Law reform roundup
Recent public policy work of the Society's committees, including driving offences and penalties; pensions; Commission on Parliamentary Reform; Competition & Markets Authority; high-cost credit
The Society’s committees have been working on a number of Scottish and UK Parliament bills and consultations. Key areas are highlighted below. For more information see www.lawscot.org.uk/law-reform
Driving offences and penalties
The Criminal Law Committee responded to the Ministry of Justice consultation on driving offences and penalties relating to causing death or serious injury, specifically in relation to the proposed new offence of causing serious injury by careless driving.
Historically, the approach has been to impose a sentence based on the level rather than the consequences of carelessness. Careful consideration is required where criminal courts are considering incidents that may involve a momentary lapse of judgment by a driver that results in life-changing consequences for a person injured. It has long been a guiding principle that no one should be punished under a law, unless it is sufficiently clear and certain to enable them to know in advance what conduct is forbidden.
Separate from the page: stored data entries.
-- ==== Sys2Proof/Machine/ParamAccess.lean ====
section
/-!
DEFINITION. Sys2Proof/Machine/ParamAccess.lean: the parameter opcodes (R3, R4, R63, R66, R67): what a parameter reads,
which writes are refused, and what a write sets in motion.
-/
namespace Sys2Proof.Machine

/-! ## Reading -/

/-- The flag an occurrence word belongs to (R31). -/
def occFlag (r : Row) (i : Nat) : Option Flag :=
  let is (s : Row) : Bool := decide (r.base = s.base)
  if is P.OCC_RATE_LOW then some (.rateLow i)
  else if is P.OCC_BRIDGE_ERR then some (.bridgeErr i)
  else if is P.OCC_KCP then some (.kcp i)
  else if is P.OCC_ING then some (.ing i)
  else if is P.OCC_PIPE then some (.pipe i)
  else if is P.OCC_ALARM then some (.alarmHit i)
  else if is P.OCC_CAL then some (.cal i)
  else if is P.OCC_OUT then some (.out i)
  else if is P.OCC_PLC then some (.plc i)
  else if is P.OCC_MEM then some (.mem i)
  else if is P.OCC_CONV then some (.conv i)
  else if is P.OCC_SHD then some (.shd i)
  else if is P.OCC_NV then some (.nv i)
  else if is P.OCC_TRUST then some (.trust i)
  else if is P.OCC_EVT then some (.evt i)
  else none

/-- Devices in the mesh, this one counted (Table 7-11). -/
def Dev.meshDevices (d : Dev) : Nat := d.plc.topo.keys.length + 1

/-- Mesh diameter: the longest shortest path from any device of the topology (Table 7-11). -/
def Dev.meshDiameter (d : Dev) : Nat :=
  let far (a : Nat) : Nat := ((d.hopsFrom a).map (·.2)).foldl max 0
  ((d.addr :: d.plc.topo.vals.map (·.addr)).map far).foldl max 0

/-- Tile queues allocated: those of the tiles of owned patches and of the tiles attached here (R201). -/
def Dev.queuesHeld (d : Dev) : Nat :=
  ((tilesOf d.plc.image).filter fun t => decide (t.dev = d.addr ∧ d.addressed) || d.owns t.patch).length

/-- Frames into the view ramp of a core's views in the slots held here, the furthest; 0 for none (Table 6-15). -/
def Dev.rampOf (d : Dev) (k : Nat) : Nat :=
  ((d.fus.slots.vals.flatMap (·.views)).map fun v =>
    if v.dev = d.addr ∧ v.core = k then min 255 (v.join.getD 0) else 0).foldl max 0

/-- REG_STATE: a core whose session has sent its repetitions is solving until its outcome (Table 6-15). -/
def Dev.regState (d : Dev) (k : Nat) : Nat :=
  let v := d.rd P.REG_STATE [k]
  let ended (s : Session6) : Bool := s.blinking && s.cores.contains k && decide (d.blinkEnd s ≤ d.now)
  if v = 2 && d.fus.regs.any ended then 3 else v

/-- What a field reads, where it follows other state of the device; every other field reads what is held. -/
def Dev.field (d : Dev) (r : Row) (ix : List Nat) : Nat :=
  let n := ix.headD 0
  let is (s : Row) : Bool := decide (r.base = s.base ∧ r.lo = s.lo)
  if r.acc = .occ then
    d.rd r ix % 65536 + (match occFlag r n with | some f => if d.flag f then 65536 else 0 | none => 0)
  else if is P.UID_LO then d.uid % 2 ^ 32
  else if is P.UID_HI then d.uid / 2 ^ 32
  else if is P.Q_USED then d.inHand.length
  else if is P.CLASS_PEND then (d.pipe.classQ.get n []).length
  else if is P.NEXT_MIN then d.nextCycle n P.MIN_INT
  else if is P.NEXT_MAX then d.nextCycle n P.MAX_INT
  else if is P.Q_ACTIVE then d.queuesHeld
  else if is P.REG_RAMP_I then d.rampOf n
  else if is P.REG_STATE then d.regState n
  else if is P.UTIL then min 100 (((d.bus n).at (d.clk / sec 1)).prev * 4 / 100000)
  else if is P.TILES then (d.busTiles n).length
  else if is P.OWNED then d.ownedPatches.length
  else if is P.DIRECTED then d.directedPatches.length
  else if is P.MESH_DEV then d.meshDevices
  else if is P.MESH_DIAM then d.meshDiameter
  else if is P.SCORE then d.score
  else if is P.H_PEN then d.healthPen
  else if is P.TIME_HI then d.plc.timeHi
  else if is P.OWED then (if d.paidOff n then 0 else d.rd r ix)
  else if is P.CE_HOUR then (if d.mem.hours.get n 0 = d.clk / sec 3600 then d.rd r ix else 0)
  else if is P.DUTY_USED then d.dutyWord n / 65536
  else if is P.BUF_FILL then d.nv.fill
  else if is P.AREA_FREE then d.areaFree n
  else if is P.ERASE_MAX then d.eraseMax n
  else if is P.FUSE_WR_SVN then bitsOf d.fuseWord 0 7
  else if is P.FUSE_TH_SVN then bitsOf d.fuseWord 7 6
  else if is P.SIGN_REVOKE then bitsOf d.fuseWord 13 4
  else if is P.OWNER_SET then bitsOf d.fuseWord 17 1
  else if is P.DBG2_OFF then bitsOf d.fuseWord 18 1
  else if is P.SEVERITY then d.severity n
  else if is P.DQ_USED then (d.evt.dq.get n []).length
  else if is P.DQ_FULL then (if (d.evt.dq.get n []).length = 256 then 1 else 0)
  else if is P.UL_TXDIS then (if d.awake && d.is P.UL_EN [n] then 0 else 1)
  else d.rd r ix

/-- The word a parameter reads (R29). -/
def Dev.view (d : Dev) (a : Nat) : Nat := ((rowsAt a).map fun p => d.field p.1 p.2 * 2 ^ p.1.lo).sum

/-- Blocks whose further indices the tables list as reserved (Tables 5-10 and 8-10). -/
def spareIndex (a : Nat) : Bool :=
  (decide (0x220100 ≤ a ∧ a < 0x220500) && decide (12 ≤ (a - 0x220100) % 16)) ||
  (decide (0x300400 ≤ a ∧ a < 0x300500) && decide (5 ≤ (a - 0x300400) % 16))

/-- The parameter exists for reading: listed, or of a group whose unlisted indices read 0 (R3, R5, R41). -/
def readable (a : Nat) : Bool := !(rowsAt a).isEmpty || decide (a / 65536 = 0x10) || spareIndex a

/-- The measured fields of a parameter brought up to date, with the extremes kept of them. -/
def Dev.measure (d : Dev) (a : Nat) : Dev :=
  let die (n : Nat) (d : Dev) : Dev :=
    let d := d.sense P.TJ_DIE [n]
    d.raiseTo P.TJ_DIE_MAX [n] (d.rd P.TJ_DIE [n])
  if 0x500000 ≤ a ∧ a < 0x500009 then
    let n := a - 0x500000
    let d := d.sense P.RAIL_MV [n]
    d.lowerTo P.RAIL_MIN [n] (d.rd P.RAIL_MV [n])
  else if 0x500010 ≤ a ∧ a < 0x500017 then die (a - 0x500010) d
  else if a = 0x410043 then
    let d := d.each (List.range 7) die
    d.wr P.TJ_NOW [] (((List.range 7).map fun n => d.rd P.TJ_DIE [n]).foldl max 0)
  else if a = 0x500018 then
    let d := d.sense P.P_EST []
    d.raiseTo P.P_PEAK [] (d.rd P.P_EST)
  else if a = 0x300017 then d.senseMigration
  else if a = 0x300018 then d.senseDemand
  else if 0x300200 ≤ a ∧ a < 0x300234 then
    let n := (a - 0x300200) / 2
    if a % 2 = 0 then let (v, d) := d.draw 65536; d.raiseTo P.LAT_MAX [n] v
    else let (v, d) := d.draw 65536; d.wr P.MISSED [n] (d.rd P.MISSED [n] + v)
  else if 0x500028 ≤ a ∧ a < 0x50002C then d.sense P.UL_LOS [a - 0x500028]
  else if 0x320100 ≤ a ∧ a < 0x320300 ∧ a % 8 = 4 then d.senseCoil ((a - 0x320100) / 8)
  else if 0x320500 ≤ a ∧ a < 0x320520 then (d.senseCoil (2 * (a - 0x320500))).senseCoil (2 * (a - 0x320500) + 1)
  else d

/-- One parameter read: DATA is taken (R311) and TIME_LO latches TIME_HI. -/
def Dev.readWord (d : Dev) (a : Nat) : Nat × Dev :=
  if 0x310018 ≤ a ∧ a < 0x31001C then d.takeData (a - 0x310018)
  else if a = 0x240063 then (d.now % 2 ^ 32, { d with plc := { d.plc with timeHi := d.now / 2 ^ 32 } })
  else
    let d := d.measure a
    (d.view a, d)

/-- Parameters read in order. -/
def Dev.readWords (d : Dev) : List Nat → List Byte × Dev
  | [] => ([], d)
  | a :: t =>
    let (v, d) := d.readWord a
    let (l, d) := d.readWords t
    (leBytes 4 v ++ l, d)

/-! ## Which writes are refused -/

/-- A refusal caused by one entry carries its index (R66). -/
def Answer.ofEntry (a : Answer) (i : Nat) : Answer :=
  if a.status ∈ [.badParam, .denied, .auth] then { a with data := leBytes 2 i } else a

/-- PRM_ID. -/
def badId : Answer := refuse .badParam 0x0015

/-- The detail with which a write to a read-only parameter is refused (R3): PRIVILEGED for AUTH_RELAX (R71), the
SYSTEM_SCOPE details of R126 and R179, else NONE. -/
def readOnlyDetail (a : Nat) : Nat :=
  if a = 0x110002 then 0x0010
  else if 0x210400 ≤ a ∧ a < 0x210800 ∧ a % 16 = 3 then 0x2103
  else if a = 0x230010 then 0x2301
  else 0

/-- A field a host writes. -/
def Row.writable (r : Row) : Bool := decide (r.acc ≠ .ro)

/-- The fields of a parameter after a host's write (R3, R4, R31). -/
def Dev.writeFields (d : Dev) (a v : Nat) : Dev :=
  d.each (rowsAt a) fun p d =>
    let x := bitsOf v p.1.lo p.1.width
    let cur := d.rd p.1 p.2
    match p.1.acc with
    | .ro => d
    | .rw => d.wr p.1 p.2 x
    | .w1c => d.wr p.1 p.2 (cur - Nat.land cur x)
    | .rws => d.wr p.1 p.2 (cur - Nat.land cur x)
    | .occ => d.wr p.1 p.2 (x % 65536)

/-- Every writable field is given a value inside its stated range. -/
def inRanges (a v : Nat) : Bool :=
  (rowsAt a).all fun p => decide (p.1.acc ≠ .rw) || p.1.inRange (bitsOf v p.1.lo p.1.width)

/-- The watched channels of some modulator take longer than WATCH_PERIOD (R322). -/
def Dev.watchTooLong (d : Dev) : Bool := [0, 1, 2, 3].any fun m => decide (10 * d.rd P.WATCH_PERIOD < d.watchTime m)

/-- A field differs between two devices. -/
def changed (d e : Dev) (r : Row) (ix : List Nat := []) : Bool := decide (d.rd r ix ≠ e.rd r ix)

/-- Refusals of the ingest group: `d` as it stands, `e` with the entry's fields written (R87, R88, R99, R103, R107). -/
def refuseIngest (d e : Dev) (a v : Nat) : Option Answer :=
  if 0x200100 ≤ a ∧ a < 0x200500 then
    let k := (a - 0x200100) / 16
    let i := a % 16
    if i ∈ [0, 1, 2, 5] then (if d.is P.CORE_EN [k] then some (refuse .denied 0x2005) else none)
    else if i = 7 ∧ 9 ≤ v % 16 ∧ v % 16 ≤ 14 then some badValue
    else if i = 3 then
      let up := (d.is P.CORE_EN [k] && decide (d.rd P.FRAME_RATE [k] < e.rd P.FRAME_RATE [k])) ||
        (d.streamOn (64 + k) && decide (d.rd P.COMP_RATE [k] < e.rd P.COMP_RATE [k]))
      if up then e.admission k else none
    else none
  else if a = 0x2000A1 then e.changeCheck (d.rd P.D_CORE) 0 0
  else if 0x200030 ≤ a ∧ a < 0x200038 then
    (if !e.is P.BUS_MODE [a - 0x200030] && decide (e.rd P.SCL [a - 0x200030] = 3) then some badValue else none)
  else none

/-- Refusals of the pipeline group (R129, R132 to R136). -/
def refusePipe (d e : Dev) (a : Nat) : Option Answer :=
  if a = 0x210013 then (if d.is P.TEST_GO then some (refuse .busy 0x2109) else none)
  else if 0x210200 ≤ a ∧ a < 0x210280 then
    let t := (a - 0x210200) / 8
    let i := a % 8
    let other := [P.CORE, P.COMP, P.BOUNDARY, P.DECIM, P.NOSHUT].any fun r => changed d e r [t]
    if i = 0 then
      if !boundaryOk (e.rd P.BOUNDARY [t]) (e.is P.COMP [t]) then some badValue
      else if d.is P.TAP_EN [t] then (if other then some (refuse .denied 0x2105) else none)
      else if e.is P.TAP_EN [t] then e.tapEnableCheck t
      else none
    else if i = 1 then (if d.is P.TAP_EN [t] && changed d e P.TAP_SIZE [t] then some (refuse .denied 0x2105) else none)
    else if i = 3 then (if d.is P.STREAMING [t] then some (refuse .denied 0x2107) else none)
    else none
  else none

/-- Refusals of the calibration and output groups (R147, R175, R210). -/
def refuseCal (d e : Dev) (a v : Nat) : Option Answer :=
  if a = 0x220010 then (if e.rd P.MAX_INT < e.rd P.MIN_INT then some badValue else none)
  else if a = 0x220015 then (if e.rd P.TRIM_MAX < e.rd P.TRIM_MIN then some badValue else none)
  else if 0x220100 ≤ a ∧ a < 0x220500 then
    let k := (a - 0x220100) / 16
    if a % 16 = 0 && bitOf v 7 then some (refuse .badParam 0x2205)
    else if a % 16 = 10 && d.is P.CORE_EN [k] then some (refuse .denied 0x2005)
    else none
  else if 0x230500 ≤ a ∧ a < 0x230600 then
    (if a % 4 = 1 && d.is P.CORE_EN [(a - 0x230500) / 4] then some (refuse .denied 0x2005) else none)
  else none

/-- Refusals of the memory group (R286, R287). -/
def refuseMem (d e : Dev) (a : Nat) : Option Answer :=
  if a = 0x300010 then
    (if e.rd P.FSP_SEL ≠ d.rd P.FSP_CUR || d.is P.FSP_BUSY then d.pointCheck (e.rd P.FSP_SEL) else none)
  else if 0x300400 ≤ a ∧ a < 0x300500 then
    (if (a - 0x300400) / 16 % 2 = d.rd P.FSP_CUR && decide (d.rd P.MEM_MODE = 1) then some (refuse .denied 0x3001) else none)
  else none

/-- Refusals of the converter group (R302, R307, R313, R322). -/
def refuseConv (d e : Dev) (a v : Nat) : Option Answer :=
  let watch (d : Dev) : Option Answer := if d.watchTooLong then some (refuse .badParam 0x310A) else none
  if 0x310010 ≤ a ∧ a < 0x310014 then
    let m := a - 0x310010
    if (d.is P.RUN [m] || d.is P.PEND [m]) && (changed d e P.SEQ_LEN [m] || changed d e P.CONT [m]) then
      some (refuse .denied 0x3102)
    else if bitOf v 0 then e.startCheck m
    else none
  else if (0x310014 ≤ a ∧ a < 0x310018) ∨ a = 0x31002C then watch e
  else if 0x310024 ≤ a ∧ a < 0x310028 then
    let ch := v % 128
    if !bitOf v 7 then none
    else if ch / 32 ≠ a - 0x310024 then some (refuse .badParam 0x3103)
    else if d.pairHalf ch then some (refuse .badParam 0x3104)
    else none
  else if 0x310100 ≤ a ∧ a < 0x310300 ∧ a % 4 = 0 then
    let n := (a - 0x310100) / 4
    if n % 2 = 1 && e.is P.DIFF [n] then some (refuse .badParam 0x3104)
    else if isReference n && e.is P.OW_EN [n] then some (refuse .badParam 0x3105)
    else watch e
  else none

/-- Refusals of the shutter and events groups (R343, R402). -/
def refuseRest (d e : Dev) (a v : Nat) : Option Answer :=
  if 0x320100 ≤ a ∧ a < 0x320300 then
    (if a % 8 ∈ [1, 2, 3] && decide (d.drv ((a - 0x320100) / 8) ∈ [1, 2, 3]) then some (refuse .denied 0x3206) else none)
  else if a = 0x410041 then (if e.rd P.LINK_POOR < e.rd P.LINK_WARN then some badValue else none)
  else if 0x410200 ≤ a ∧ a < 0x410400 then
    let s := a - 0x410200
    if !sourceKnown s then some badValue
    else if (flagOfSource s).isNone && decide (bitsOf v 5 2 ≠ 0) then some (refuse .badParam 0x4101)
    else none
  else none

/-- A parameter with a persistent field (R349). -/
def persistentWord (a : Nat) : Bool := (rowsAt a).any fun p => p.1.persist

/-- The refusal of one entry, on the device with the entry's fields written in `e` (R66). -/
def refuseEntry (d e : Dev) (a v : Nat) : Option Answer :=
  if (rowsAt a).isEmpty then some (if spareIndex a then refuse .denied 0 else badId)
  else if !(rowsAt a).any fun p => p.1.writable then some (refuse .denied (readOnlyDetail a))
  else if !inRanges a v then some badValue
  else
    let g := a / 65536
    let own := if g = 0x20 then refuseIngest d e a v else if g = 0x21 then refusePipe d e a
      else if g = 0x22 ∨ g = 0x23 then refuseCal d e a v else if g = 0x30 then refuseMem d e a
      else if g = 0x31 then refuseConv d e a v else refuseRest d e a v
    match own with
    | some x => some x
    | none => if persistentWord a then d.storeBusy else none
The Pensions Law Committee responded to the UK Government consultation on a package to tackle three different areas of pension scams, including a ban on cold calling in relation to pensions. It identified the offer of a free service of “tracing lost pensions” as a further indication of a scam, since the Pension Tracing Service offers free online support. The committee supports a ban on cold calling as it is unlikely that consumers will benefit from a cold call from an unregulated individual.
It also agrees with the Government’s proposal to limit the right to transfer, in certain circumstances, and in order to protect individuals’ savings; and noted that it would help if guidance was available on the process trustees should follow.
The committee further responded to the DWP’s call for evidence: Bulk transfers of defined contribution pensions without member consent.
Commission on Parliamentary Reform
The Constitutional Law Committee responded to the Commission’s consultation, on all three aspects of its remit: how the Scottish Parliament engages with the people; the identity of the Parliament, as distinct from the Scottish Government; and whether checks and balances are in place to ensure effective parliamentary business.
It is relatively easy for those accustomed to civil service and political structures to respond to parliamentary inquiries and stage 1 evidence gathering, but less so for those whose interaction with government or legislative authorities is unusual or sporadic. Generally, technology could be used to allow further and better engagement and consultation, for example by videoconferencing with community groups and individuals and through social media.
Competition & Markets Authority
The Competition Law Committee responded to the CMA consultation on amending the 2010 guidance on investigating mergers in smaller markets, to raise from £10 million to £15 million the market size that will generally justify a reference, and from £3 million to £5 million the level below which the CMA will generally not consider a reference justified. In principle, it is sensible to introduce a reasonable increase to take account of inflation and some cases where on a cost-benefit analysis investigations might not have been net beneficial, subject to retaining the possibility to depart from the thresholds where appropriate, on which guidance could be issued.
The Consumer Law Committee responded to the Financial Conduct Authority consultation on high-cost credit, including overdrafts. It believes that all high-cost credit products should be reviewed with a view to mitigating consumer prejudice. It would like to know, where individuals deemed uncreditworthy are excluded, what other credit facilities they turn to and how that problem can be addressed. It also believes that both arranged and unarranged overdrafts should be capped, and that after a certain period the bank should be obliged to contact the person in order to attempt to discuss and review their financial situation.